Prenez Valencia – la mairesse Rita Barbara et l’architecte Santiago Calatrava ont suivi la voie de Gehry en redonnant une dynamique à la ville. La Cité des Arts et des Sciences à Valencia est dédiée à la découverte scientifique et à l’approche culturelle. Le complexe composé de 10 bâtiments est conçu pour encourager le plaisir de la découverte, rompant avec l’image poussiéreuse des musées.

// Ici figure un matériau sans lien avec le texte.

/-- Change a field of a fault record; reserved bits of `sr.cause` stay 0. -/
def FaultRec.put (x : FaultRec) (r : SpecialReg) (w : Word) : FaultRec :=
  match r with
  | .cause => { x with cause := w &&& 0x03FFFF7F#32 }
  | .faddr => { x with addr := x.addr.extractLsb' 32 32 ++ w }
  | .fmask => { x with fmask := w }
  | .epc => { x with epc := w }
  | _ => x

/-- Where a fault-record register lies in the frame, and the bytes of its new value there (R232, R237). -/
def recordField (r : SpecialReg) (w : Word) : Nat × List Byte :=
  match r with
  | .fmask => (4, wordBytes w)
  | .faddr => (8, wordBytes w)
  | .epc => (16, wordBytes w)
  | _ => (0, wordBytes (w &&& 0x03FFFF7F#32))

/-- Write a special register: the core's path register, or that one field of the frame's fault record and of the copy that the handler's
registers read (R237, R325; log entry 93). -/
def State.setSpecial (s : State) (t : Team) (r : SpecialReg) (w : Word) : State :=
  match r with
  | .rpath => s.modCore t.core fun k => { k with rpath := w }
  | _ =>
    match t.handlerFor.bind s.team? with
    | none => s
    | some x =>
      let s := s.modTeam x.id fun x => { x with faultRec := x.faultRec.map fun q => q.put r w }
      match s.writeVa t.core x.id x.asid (x.frameVa + (recordField r w).1) (recordField r w).2 with
      | .ok s => s
      | .error _ => s.fail x.launch 6

def execSwr (g : Guard) (sr : SpecialReg) (d : Reg) (s : State) : Result :=
  issue { guard := g, uses := fun _ => [d.toNat]
          early := [checkLegal (SpecialReg.writable sr),
            fun _ _ => if faultReg sr then (s.curTeam.bind fun t => checkPriv t 0 (.empty .live)) else none] }
    (fun _ _ _ => [])
    (fun s t act =>
      (act.foldl (fun s i => s.setSpecial t sr ((t.fibre i).reg d.toNat)) s).advance 4) s

/-! ## errq (R311) -/

/-- Pop the error queue of an address space. -/
def State.popError (s : State) (asid : Nat) : BitVec 256 × State :=
  let q := s.errq asid
  if q.wr = q.rd then (0, s)
  else
    let a := s.errqBase asid + q.rd.toNat % 256 * 32
    let e := BitVec.ofNat 256 (s.readPaNat a 32)
    (e, (s.writePa (a + 31) [(e.extractLsb' 248 8) &&& 0x7F]).setErrq asid { q with rd := q.rd + 1 })

def execErrq (g : Guard) (d : Reg) (s : State) : Result :=
  issue { guard := g, uses := fun _ => (List.range 8).map fun k => d.toNat + k } (fun _ _ _ => [])
    (fun s t act =>
      if act.isEmpty then s.advance 4
      else
        let p := s.popError t.asid.toNat
        (p.2.acquireOf t .sys).writeFibres act 4 fun _ f =>
          f.setRegs d.toNat ((List.range 8).map fun w => p.1.extractLsb' (32 * w) 32)) s

/-! ## asgen and sflush (R206, R207) -/

/-- Dirty sectors of an address space go back to the block order. -/
def State.writeBackAll (s : State) : State :=
  let s := (List.range s.cores.length).foldl (fun s c =>
    ((s.core c).view.filter fun x => x.dirty).foldl (fun s x => s.writeBackCore c x) s) s
  (List.range s.dies.length).foldl (fun s d =>
    ((s.die d).view.filter fun x => x.dirty).foldl (fun s x => s.writeBackDie d x) s) s

/-- Dirty sectors of some view belong to channels that running near-bank units keep shut (R338). -/
def State.viewsShut (s : State) : Bool :=
  let shut (x : Sector) : Bool := x.dirty && s.channelShut (x.addr * 64)
  (s.cores.any fun k => k.view.any shut) || s.dies.any fun k => k.view.any shut

/-- Accesses of an address space older than an instruction number are outstanding: of the cores, posted, of engine commands, of row
instructions and of near-bank runs (R206, R331, R335). -/
def State.oldAccesses (s : State) (a : BitVec 10) (n : Nat) : Bool :=
  let old (team inst : Nat) : Bool := inst < n && s.spaceOf team == some a
  s.viewsShut || (s.cores.any fun c =>
    ((c.reqs ++ c.storeQ).any fun r => r.page.asid == a && r.inst < n && !r.openLanes.isEmpty) || c.cmds.any fun m => m.sent && !m.refused && old m.team m.inst)
    || (s.fab.posts.any fun p => p.kind != .completion && old p.team p.inst) || (s.rows.any fun r => old r.team r.inst)
    || s.nb.any fun u => (u.cond == .running || u.cond == .suspended true) && old u.owner u.inst

def execAsgen (g : Guard) (d : Reg) (s : State) : Result :=
  issue { guard := g, uses := fun _ => [d.toNat], early := [fun i f => s.curTeam.bind fun t => checkPriv t i f] } (fun _ _ _ => [])
    (fun s t act =>
      if act.isEmpty then s.advance 4
      else
        let a : BitVec 10 := ((t.fibre (actingLane act)).reg d.toNat).setWidth 10
        match s.sys.bumps.find? fun b => b.team == t.id && b.fib == actingLane act && b.asid == a with
        | some b =>
          if s.oldAccesses a b.below then s.stall
          else
            let s := s.writeBackAll
            { s with sys := { s.sys with bumps := s.sys.bumps.filter fun x => x != b } }.advance 4
        | none =>
          let old := s.genOf a
          let new := old + 1
          if s.sys.retiredGens.contains (a.toNat, new) then s.stall
          else
            let n := s.nextId
            let s := { s with sys := { s.sys with
              gens := if new = 0 then assocDel s.sys.gens a.toNat else assocSet s.sys.gens a.toNat new
              retiredGens := s.sys.retiredGens ++ [(a.toNat, old)] } }.fresh
            if s.oldAccesses a n then
              { s with sys := { s.sys with bumps := s.sys.bumps ++ [Bump.mk t.id (actingLane act) a n] } }.stall
            else (s.writeBackAll).advance 4) s

/-- Flush every line recorded with an address space (R207). -/
def State.flushSpace (s : State) (a : BitVec 10) : State :=
  let s := s.writeBackAll
  let dies (p : Place) : Bool := match p with
    | .die _ => true
    | _ => false
  let s := (s.coh.holds.filter fun h => h.asid == a && dies h.who).foldl (fun s h => s.evictTokens h) s
  let back (h : Hold) : Hold := { h with lent := h.lent.filter fun x => assoc h.filled x.1 != some a }
  let s := { s with coh := { s.coh with holds := s.coh.holds.map back } }
  { s with
    cores := s.cores.map fun c =>
      { c with view := c.view.filter fun x => x.asid != a, leases := c.leases.filter fun x => x.asid != a }
    dies := s.dies.map fun c =>
      { c with view := c.view.filter fun x => x.asid != a, leases := c.leases.filter fun x => x.asid != a } }

def execSflush (g : Guard) (d : Reg) (s : State) : Result :=
  issue { guard := g, uses := fun _ => [d.toNat], early := [fun i f => s.curTeam.bind fun t => checkPriv t i f] } (fun _ _ _ => [])
    (fun s t act =>
      if act.isEmpty then s.advance 4
      else if s.viewsShut then s.stall
      else (s.flushSpace (((t.fibre (actingLane act)).reg d.toNat).setWidth 10)).advance 4) s

/-! ## The end of a trap handler (R235) -/

/-- A window's bytes move, or no longer (R157). -/
def State.setMoving (s : State) (t : Team) (b : Bool) : State :=
  s.modCore t.core fun k => { k with pubs := k.pubs.map fun p => if p.2.team = t.id then (p.1, { p.2 with moving := b }) else p }

/-- A team runs again: its near-bank units go on (R337), and the class questions of its fibres are asked again (R227). -/
def State.awaken (s : State) (team : Nat) : State :=
  let go (u : NearBank) : NearBank := if u.owner = team ∧ u.cond = .suspended true then { u with cond := .running }
    else if u.owner = team ∧ u.cond = .suspended false then { u with cond := .held } else u
  let s := { s with nb := s.nb.map go }
  match s.team? team with
  | none => s
  | some t => t.live.foldl (fun s i =>
      match (t.fibre i).wait with
      | some (.query w p dev n cls _) =>
        (s.modTeam team fun t => t.modFibre i fun f => { f with wait := some (.query w p dev n cls 0) }).send
          (s.here (.die (s.core t.core).die)) ⟨dev, .home⟩ (.partyAsk n cls team i)
      | _ => s) s

/-- A reloaded team runs (R55): its bundles form, after an acquire at package scope (R231, R263); members that the handler has ended in the
frame no longer hold up the barriers of the others (R70, R139). -/
def State.resumeTeam (s : State) (y : Team) : State :=
  let y : Team := { y with cond := .resident, faultRec := none }
  let s := { s with teams := s.teams.map fun (z : Team) => if z.id = y.id then y.resumeBundles s.stamp else z }
  ((s.acquireViews y.core .pkg).awaken y.id).settle y.id

/-- Blocks of a window. -/
def Fibre.blockCount (f : Fibre) : Nat := f.regs.length / 8

/-- The blocks that fibres of a trapped team `x` no longer need once it is as the frame `y` says go back. -/
def State.shrinkAll (s : State) (x y : Team) : State :=
  (List.range x.fibres.length).foldl (fun s i => s.giveBack x (laneOf i) ((x.fibre i).blocks.drop (y.fibre i).blockCount)) s

/-- The blocks of the fibres of a trapped team as the frame `y` says: those they hold, and more where their windows have grown; none
where a column has too few. -/
def State.growWindows (s : State) (x y : Team) : List Nat → Option (List (List Nat) × State)
  | [] => some ([], s)
  | i :: is =>
    let own := (x.fibre i).blocks.take (y.fibre i).blockCount
    let lack := (y.fibre i).blockCount - own.length
    let got : Option (List Nat × State) :=
      if x.cls = 0 then (s.team? x.id).map fun t => s.takeReserve t (laneOf i) lack else s.takeFor x.id x.core (laneOf i) lack
    match got with
    | none => none
    | some (bs, s') => (s'.growWindows x y is).map fun r => ((own ++ bs) :: r.1, r.2)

Rafael Moneo, qui a remporté le Prix Pritzker, a donné au pays la plus prestigieuse galerie du 21e siècle, plus tôt cette année. L’extension du Prado à Madrid, pour un montant de £100m, défie par sa brillance subtile. Au-delà de sa qualité de bâtiment municipal dans son apparence extérieure, c’est à l’intérieur que la magie opère. Cet aménagement à l’austérité non ostentatoire, parle de travail de la matière et de solidité, tandis que l’art lui-même dispose d’une nouvelle plateforme, digne et rassurante.

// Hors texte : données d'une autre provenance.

/-- A grid that heads its queue can start now (R218). -/
def State.gridReady (s : State) (l : Launch) (k : Kernel) : Bool :=
  k.progress == 0 && l.status == .queued && !s.heldBack l && s.headFits l k

/-- Queues in round-robin order after the last one served. -/
def State.roundRobin (s : State) : List Nat := (List.range 16).map fun i => (s.lastQueue + 1 + i) % 16

/-- The head of a queue that goes next among those that satisfy `ok`: the highest priority, then round-robin (R216). -/
def State.topHead (s : State) (ok : Launch → Kernel → Bool) : Option (Launch × Kernel) :=
  let open_ := s.roundRobin.filterMap fun q => (s.headOf q).filter fun x => ok x.1 x.2
  let top := open_.foldl (fun m x => max m (s.queue x.1.q).prio.toNat) 0
  open_.find? fun x => (s.queue x.1.q).prio.toNat == top

/-- The queue from which a core takes a team, or whose grid goes first (R216, R218). -/
def State.choose (s : State) (c : Nat) : Option (Launch × Kernel) := s.topHead fun l k => s.gridReady l k || s.admissible l k c

/-- A grid's turn: no queue that goes before its own has a team that a core can take, or a grid that can start (R216, R218). -/
def State.gridTurn (s : State) (l : Launch) : Bool :=
  (s.topHead fun l k => s.gridReady l k || (List.range s.cores.length).any (s.admissible l k)).any fun x => x.1.id == l.id

def execTeamAdmit (launch core : Nat) (s : State) : Result :=
  match s.choose core with
  | none => .next s
  | some (l, k) =>
    if l.id ≠ launch ∨ k.progress = 0 then .next s
    else if let some s := s.gatherRecords l k then .next s
    else
      match s.place l k core l.next .resident with
      | some s' => .next { (((s'.dropOwn 0 launch).startLaunch l).keepPromise launch) with lastQueue := l.q }
      | none => .next (s.fail launch 1)

/-! ## GRID_WHOLE_ADMIT (R218) -/

def Team.begin (t : Team) : Team := { t with cond := .resident }

def execGridWholeAdmit (launch : Nat) (s : State) : Result :=
  match s.launch? launch with
  | none => .next s
  | some l =>
    match s.headOf l.q with
    | none => .next s
    | some (h, k) =>
      if h.id ≠ launch ∨ k.progress ≠ 0 ∨ l.status ≠ .queued ∨ s.heldBack l then .next s
      else if let some s := (if s.gridTurn l then s.gatherRecords l k else none) then .next s
      else if !s.headFits l k && (s.recordsFor l k 0).isNone && (List.range s.cores.length).any (fun c => s.forGrid l c && s.fitsTeam c k)
      then .next (s.fail launch 1)
      else if !s.gridTurn l then .next s
      else
        match s.placeGrid l k (recTeams l.record) 0 with
        | none => .next s
        | some s' =>
          let s' := { s' with teams := s'.teams.map fun (t : Team) => if t.launch = launch then t.begin else t }
          .next { (((s'.dropOwn 0 launch).startLaunch l).keepPromise launch) with lastQueue := l.q }

/-- QUEUE_HEAD_STARVE: a grid has waited 2^20 cycles at the head of its queue (R218). -/
def execQueueHeadStarve (q : Nat) (s : State) : Result :=
  match s.headOf q with
  | some (l, k) =>
    if k.progress = 0 ∧ l.status = .queued ∧ !l.starving ∧ 10485760 ≤ l.waited then
      .next (s.modLaunch l.id fun x => { x with starving := true })
    else .next s
  | none => .next s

Mais Madrid ne relègue pas pour autant au second plan son autre grand musée principal, le Museo Nacional Centro de Arte, dont Jean Nouvel a dessiné l’extension inaugurée en 2005. Son côté le plus étonnant et innovant est sans doute le deltaplane troué qui flotte au-dessus de l’atrium central, une aire ouverte au public à partir de laquelle on bénéficie d’une superbe vue sur la ville.

De retour à Valencia, l’Institut Valencia d’Art Modern s’aligne sur ces bâtiments qui ont opté pour des extensions. Les architectes japonais Kazuyo Seijima et Nishizawa ont ajouté un auditorium, un restaurant et des bureaux qui seront baignés dans la blancheur, ouverts à la lumière, au vent et même à la pluie.

L’Espagne secoue réellement son environnement urbain, avec une large touche d’imagination.

NL » Het nieuwe gezicht van Spanje

Frank Gehry’s Guggenheim Bilbao bezorgde de stad een volkomen nieuw aanzicht. En het viert nu zijn tiende verjaardag! Het museum maakte zijn land opnieuw bewust van de vele mogelijkheden op het vlak van architecturale experimenten, nieuwe ontwikkelingen en vraagstellingen.

Neem nu Valencia. Burgemeester Rita Barbara en architect Santiago Calatrava volgden het voorbeeld van Gehry door hun stad nieuw leven in te blazen. Valencia’s City of Arts and Sciences is gewijd aan wetenschappelijke en culturele vernieuwing. De 10 gebouwen van het complex zijn zo ontworpen dat ze een ontdekkingstocht stimuleren in een ontspannen sfeer en museums van hun stoffige imago bevrijden.

De winnaar van de Pritzker Prize,Rafael Moneo, bezorgde het land eerder dit jaar zijn bekendste galerie van de 21ste eeuw. De uitbouw van Madrids Prado ter waarde van zo’n 150 miljoen euro is een staaltje van onvervalste genialiteit. Eens voorbij het stedelijke karakter van de buitenmuren wordt de magie aan de bezoeker geopenbaard. Uit de ongecompliceerde plechtstatigheid van de uitbouw straalt vakmanschap en robuustheid, terwijl de kunst zelf een nieuw, overtuigend bescheiden platform kreeg.

Madrid zag ook haar andere grote galerie, de Museo Nacional Centro de Arte, niet over het hoofd. De uitbouw daarvan van de hand van Jean Nouvel werd voltooid in 2005. Het meest verbluffende en vernieuwende aspect hier is misschien wel de weerspiegelende bedekking die boven het centrale atrium ”zweeft”, waardooreen publieke ruimte werd gecreëerd met een prachtig uitzicht over de stad.

Ondertussen, terug in Valencia, is het Institut Valencia d’Art Modern klaar voor zijn eigen uitbreiding. De Japanse architecten Kazuyo Seijima en Nishizawa tekenden een extra auditorium, restaurant en kantoren die zullen baden in wit, en die licht, wind en zelfs regen zullen binnenlaten.

Spanje pakt eindelijk de problemen in zijn steden aan en niet zonder verbeelding!